Un collège secondaire est créé dont le curé acceptera d'être le "principal" intérimaire. Le Petit Séminaire de Sainte-Anne d'Auray est confié aux Pères Jésuites. Souci de toutes les vocations.
• Charité pastorale multiforme: aumônes ponctuelles - le bon curé désespère sa gouvernante : il donne tout ! - mais aussi organisation hardie et précise d'œuvres sociales en faveur des chômeurs, des prisonniers, des pauvres honteux, etc.

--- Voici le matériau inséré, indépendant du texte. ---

/-! ### Derived operations -/

@[simp] theorem raise_eq (r : Result) : s.raise r = s.setStatus (.done r) := rfl
@[simp] theorem finish_eq : s.finish = s.setStatus (.done .success) := rfl
@[simp] theorem refuse_eq (r : RefuseReason) : s.refuse r = s.setStatus (.refused r) := rfl
@[simp] theorem pulse_eq : s.pulse = (s.pinTck true).pinTck false := rfl
@[simp] theorem loadPairs_eq (ps : List (Byte × Byte)) :
    s.loadPairs ps = (s.loadData (ps.map Prod.fst)).loadExpected (ps.map Prod.snd) := rfl
@[simp] theorem sampleInto_eq (k : Nat) :
    s.sampleInto k = s.sampleTdo.setOutData (s.outData.orBit k (s.draw 0)) := rfl
@[simp] theorem clearOut_eq (n : Nat) :
    s.clearOut n = s.setOutData (s.outData.writeBytes 0 (List.replicate (ceil8 n) 0)) := rfl

end Sys2Proof.Machine.State
end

C'est un curé "mobilisateur".
• Activités extra-paroissiales: l'œuvre des filles de Beignon, la Chartreuse rachetée pour accueillir des sourds-muets, les Retraites et grandes Missions, le combat contre le jansénisme et le gallicanisme ...
Depuis 1816, au plus tard, Gabriel Deshayes est aussi vicaire général du diocèse.
• Et déjà germent et grandissent la Congrégation des Petites Sœurs de l'Instruction Chrétienne - de Beignon 1807 ... 1820 ; plus tard de Saint-Gildas 1828 - et celle des Petits Frères: après bien des projets, Gabriel Deshayes accueille, le 10 janvier 1816, Mathurin Provost qui en sera le premier membre.
Mais d'abord et à la base de toute cette activité, la prière, l'abandon paisible à la Providence, une vie très mortifiée et toute donnée.
Ame de missionnaire, libre de toute attache et brûlante de zèle, avec une prédilection pour les plus malheureux et les plus abandonnés, le saint curé d'Auray était prêt pour un nouvel appel du Seigneur.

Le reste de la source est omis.